*Brief*
Report each line of the data that has "down" somewhere in it.

*Study material*
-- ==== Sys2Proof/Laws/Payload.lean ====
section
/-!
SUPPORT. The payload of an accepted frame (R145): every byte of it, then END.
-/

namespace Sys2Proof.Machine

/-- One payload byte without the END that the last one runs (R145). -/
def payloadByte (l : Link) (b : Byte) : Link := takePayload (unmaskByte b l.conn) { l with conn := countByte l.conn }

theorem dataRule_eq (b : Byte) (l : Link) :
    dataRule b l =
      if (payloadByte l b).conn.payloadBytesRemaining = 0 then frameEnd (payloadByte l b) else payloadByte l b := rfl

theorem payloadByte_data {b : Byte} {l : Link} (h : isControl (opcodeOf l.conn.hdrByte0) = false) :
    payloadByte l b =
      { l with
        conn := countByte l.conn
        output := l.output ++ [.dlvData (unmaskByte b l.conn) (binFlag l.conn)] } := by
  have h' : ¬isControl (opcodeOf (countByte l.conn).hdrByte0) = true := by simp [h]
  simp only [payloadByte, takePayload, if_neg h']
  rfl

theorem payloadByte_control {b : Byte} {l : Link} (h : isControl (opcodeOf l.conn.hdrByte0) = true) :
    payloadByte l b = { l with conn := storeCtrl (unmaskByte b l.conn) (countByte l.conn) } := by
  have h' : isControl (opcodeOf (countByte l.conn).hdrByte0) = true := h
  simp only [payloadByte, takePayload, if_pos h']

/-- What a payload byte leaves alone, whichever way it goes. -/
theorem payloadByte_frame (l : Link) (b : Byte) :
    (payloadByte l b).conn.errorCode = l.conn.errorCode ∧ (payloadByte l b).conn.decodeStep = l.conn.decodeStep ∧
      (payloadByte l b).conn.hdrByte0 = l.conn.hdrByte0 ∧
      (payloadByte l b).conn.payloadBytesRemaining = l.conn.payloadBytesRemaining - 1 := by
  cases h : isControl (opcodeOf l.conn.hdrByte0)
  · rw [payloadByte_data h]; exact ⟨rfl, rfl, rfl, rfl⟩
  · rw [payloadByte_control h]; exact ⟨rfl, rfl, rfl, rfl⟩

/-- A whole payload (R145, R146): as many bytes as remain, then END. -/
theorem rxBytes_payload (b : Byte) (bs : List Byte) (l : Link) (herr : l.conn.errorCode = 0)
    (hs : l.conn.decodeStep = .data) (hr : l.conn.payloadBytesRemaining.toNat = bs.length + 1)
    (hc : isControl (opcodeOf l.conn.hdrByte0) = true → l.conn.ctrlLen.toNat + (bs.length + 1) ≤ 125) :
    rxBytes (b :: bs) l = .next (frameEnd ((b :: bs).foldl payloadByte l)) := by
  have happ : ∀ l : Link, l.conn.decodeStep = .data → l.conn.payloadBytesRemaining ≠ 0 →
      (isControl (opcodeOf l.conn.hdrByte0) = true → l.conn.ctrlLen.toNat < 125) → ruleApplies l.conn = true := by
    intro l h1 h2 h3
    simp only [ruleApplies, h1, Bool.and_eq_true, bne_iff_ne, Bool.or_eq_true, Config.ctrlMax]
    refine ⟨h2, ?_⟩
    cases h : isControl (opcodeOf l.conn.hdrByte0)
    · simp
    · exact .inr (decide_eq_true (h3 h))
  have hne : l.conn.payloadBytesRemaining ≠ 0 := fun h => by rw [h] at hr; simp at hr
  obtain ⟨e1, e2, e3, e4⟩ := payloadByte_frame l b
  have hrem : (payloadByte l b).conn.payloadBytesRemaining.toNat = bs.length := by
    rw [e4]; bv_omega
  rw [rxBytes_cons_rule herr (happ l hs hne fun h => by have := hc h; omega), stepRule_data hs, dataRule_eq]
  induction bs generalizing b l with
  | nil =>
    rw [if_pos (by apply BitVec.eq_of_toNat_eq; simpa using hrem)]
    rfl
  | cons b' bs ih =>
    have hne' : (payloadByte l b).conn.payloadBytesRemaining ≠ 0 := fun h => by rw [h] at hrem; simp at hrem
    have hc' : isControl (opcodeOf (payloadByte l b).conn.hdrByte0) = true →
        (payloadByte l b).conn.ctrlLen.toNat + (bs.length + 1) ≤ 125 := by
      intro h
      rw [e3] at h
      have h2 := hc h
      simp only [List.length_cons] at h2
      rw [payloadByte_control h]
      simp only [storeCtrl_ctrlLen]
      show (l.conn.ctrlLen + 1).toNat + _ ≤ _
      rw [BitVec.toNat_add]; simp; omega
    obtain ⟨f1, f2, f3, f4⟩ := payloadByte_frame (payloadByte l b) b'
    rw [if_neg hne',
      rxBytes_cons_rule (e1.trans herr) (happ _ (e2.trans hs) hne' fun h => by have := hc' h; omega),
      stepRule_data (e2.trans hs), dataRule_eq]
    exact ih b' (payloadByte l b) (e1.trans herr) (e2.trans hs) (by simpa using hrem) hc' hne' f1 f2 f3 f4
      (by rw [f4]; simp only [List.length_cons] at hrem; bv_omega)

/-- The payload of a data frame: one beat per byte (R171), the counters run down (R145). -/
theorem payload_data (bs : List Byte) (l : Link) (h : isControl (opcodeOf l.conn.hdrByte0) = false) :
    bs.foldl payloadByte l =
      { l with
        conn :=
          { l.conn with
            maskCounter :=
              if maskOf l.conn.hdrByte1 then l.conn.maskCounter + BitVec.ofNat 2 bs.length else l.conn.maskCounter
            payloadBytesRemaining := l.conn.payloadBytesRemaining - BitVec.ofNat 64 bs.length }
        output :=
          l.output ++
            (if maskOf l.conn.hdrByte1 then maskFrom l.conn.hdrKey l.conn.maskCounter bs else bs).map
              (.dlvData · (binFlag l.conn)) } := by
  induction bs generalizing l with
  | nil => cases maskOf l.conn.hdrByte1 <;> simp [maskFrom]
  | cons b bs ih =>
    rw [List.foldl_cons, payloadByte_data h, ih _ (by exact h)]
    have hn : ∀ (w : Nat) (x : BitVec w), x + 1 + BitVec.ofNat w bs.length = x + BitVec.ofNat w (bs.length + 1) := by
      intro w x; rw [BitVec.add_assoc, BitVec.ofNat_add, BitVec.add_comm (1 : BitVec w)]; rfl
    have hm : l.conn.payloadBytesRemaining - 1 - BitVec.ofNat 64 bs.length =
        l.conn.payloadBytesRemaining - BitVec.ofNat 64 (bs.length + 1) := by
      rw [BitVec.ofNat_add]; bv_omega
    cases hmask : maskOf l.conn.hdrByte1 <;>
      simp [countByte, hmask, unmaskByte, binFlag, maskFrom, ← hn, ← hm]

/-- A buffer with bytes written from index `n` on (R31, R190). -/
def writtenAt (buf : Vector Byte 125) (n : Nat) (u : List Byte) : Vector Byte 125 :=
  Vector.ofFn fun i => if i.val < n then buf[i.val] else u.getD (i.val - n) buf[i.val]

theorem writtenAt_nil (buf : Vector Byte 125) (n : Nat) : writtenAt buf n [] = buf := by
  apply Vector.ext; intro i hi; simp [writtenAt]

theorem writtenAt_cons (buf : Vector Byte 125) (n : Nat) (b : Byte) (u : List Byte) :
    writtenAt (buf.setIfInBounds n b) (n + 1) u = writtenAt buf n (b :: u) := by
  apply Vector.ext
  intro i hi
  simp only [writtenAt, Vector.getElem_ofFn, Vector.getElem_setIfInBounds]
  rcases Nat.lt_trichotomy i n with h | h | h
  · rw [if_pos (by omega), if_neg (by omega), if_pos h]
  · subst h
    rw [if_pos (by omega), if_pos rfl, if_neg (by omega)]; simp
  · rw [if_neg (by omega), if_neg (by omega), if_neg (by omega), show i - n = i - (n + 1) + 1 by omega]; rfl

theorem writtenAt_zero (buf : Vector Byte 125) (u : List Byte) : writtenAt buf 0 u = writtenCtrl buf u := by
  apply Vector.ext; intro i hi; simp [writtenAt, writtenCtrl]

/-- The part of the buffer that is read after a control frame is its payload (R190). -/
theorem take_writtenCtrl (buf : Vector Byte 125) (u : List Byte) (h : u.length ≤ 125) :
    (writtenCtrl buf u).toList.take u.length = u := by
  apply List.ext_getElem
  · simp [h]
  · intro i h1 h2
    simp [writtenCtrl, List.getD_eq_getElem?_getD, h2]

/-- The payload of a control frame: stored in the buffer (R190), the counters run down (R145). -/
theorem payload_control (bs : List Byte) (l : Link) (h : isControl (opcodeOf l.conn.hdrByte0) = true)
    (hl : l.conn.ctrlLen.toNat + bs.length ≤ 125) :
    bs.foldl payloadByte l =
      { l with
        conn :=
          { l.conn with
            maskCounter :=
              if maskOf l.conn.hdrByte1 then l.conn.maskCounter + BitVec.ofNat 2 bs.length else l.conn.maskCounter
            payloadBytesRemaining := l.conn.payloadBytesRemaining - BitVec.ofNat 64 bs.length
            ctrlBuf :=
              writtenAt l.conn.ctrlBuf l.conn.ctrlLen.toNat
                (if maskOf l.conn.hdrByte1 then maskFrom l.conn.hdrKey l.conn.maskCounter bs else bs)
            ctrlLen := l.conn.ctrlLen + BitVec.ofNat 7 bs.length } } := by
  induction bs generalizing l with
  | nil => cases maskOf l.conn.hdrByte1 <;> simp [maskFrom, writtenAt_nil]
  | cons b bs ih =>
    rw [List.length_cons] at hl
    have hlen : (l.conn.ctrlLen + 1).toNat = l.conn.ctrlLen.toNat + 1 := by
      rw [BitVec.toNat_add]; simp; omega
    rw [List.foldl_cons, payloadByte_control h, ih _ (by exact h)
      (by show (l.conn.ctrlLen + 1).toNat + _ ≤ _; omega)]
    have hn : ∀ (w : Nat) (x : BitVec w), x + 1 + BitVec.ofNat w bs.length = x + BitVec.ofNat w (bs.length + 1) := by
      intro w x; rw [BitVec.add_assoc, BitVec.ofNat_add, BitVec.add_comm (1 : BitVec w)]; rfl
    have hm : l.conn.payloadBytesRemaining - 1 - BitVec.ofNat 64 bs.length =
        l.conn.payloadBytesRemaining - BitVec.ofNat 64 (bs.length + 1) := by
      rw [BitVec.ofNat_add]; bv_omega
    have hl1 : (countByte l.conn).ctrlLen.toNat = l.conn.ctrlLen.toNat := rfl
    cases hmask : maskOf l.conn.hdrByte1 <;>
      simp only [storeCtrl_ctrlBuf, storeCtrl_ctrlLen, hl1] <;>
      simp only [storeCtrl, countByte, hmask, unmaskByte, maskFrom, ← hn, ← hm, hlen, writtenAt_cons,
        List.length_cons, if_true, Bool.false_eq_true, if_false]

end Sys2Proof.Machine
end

*Answer box*
/-- The payload of a data frame: one beat per byte (R171), the counters run down (R145). -/
/-- The payload of a control frame: stored in the buffer (R190), the counters run down (R145). -/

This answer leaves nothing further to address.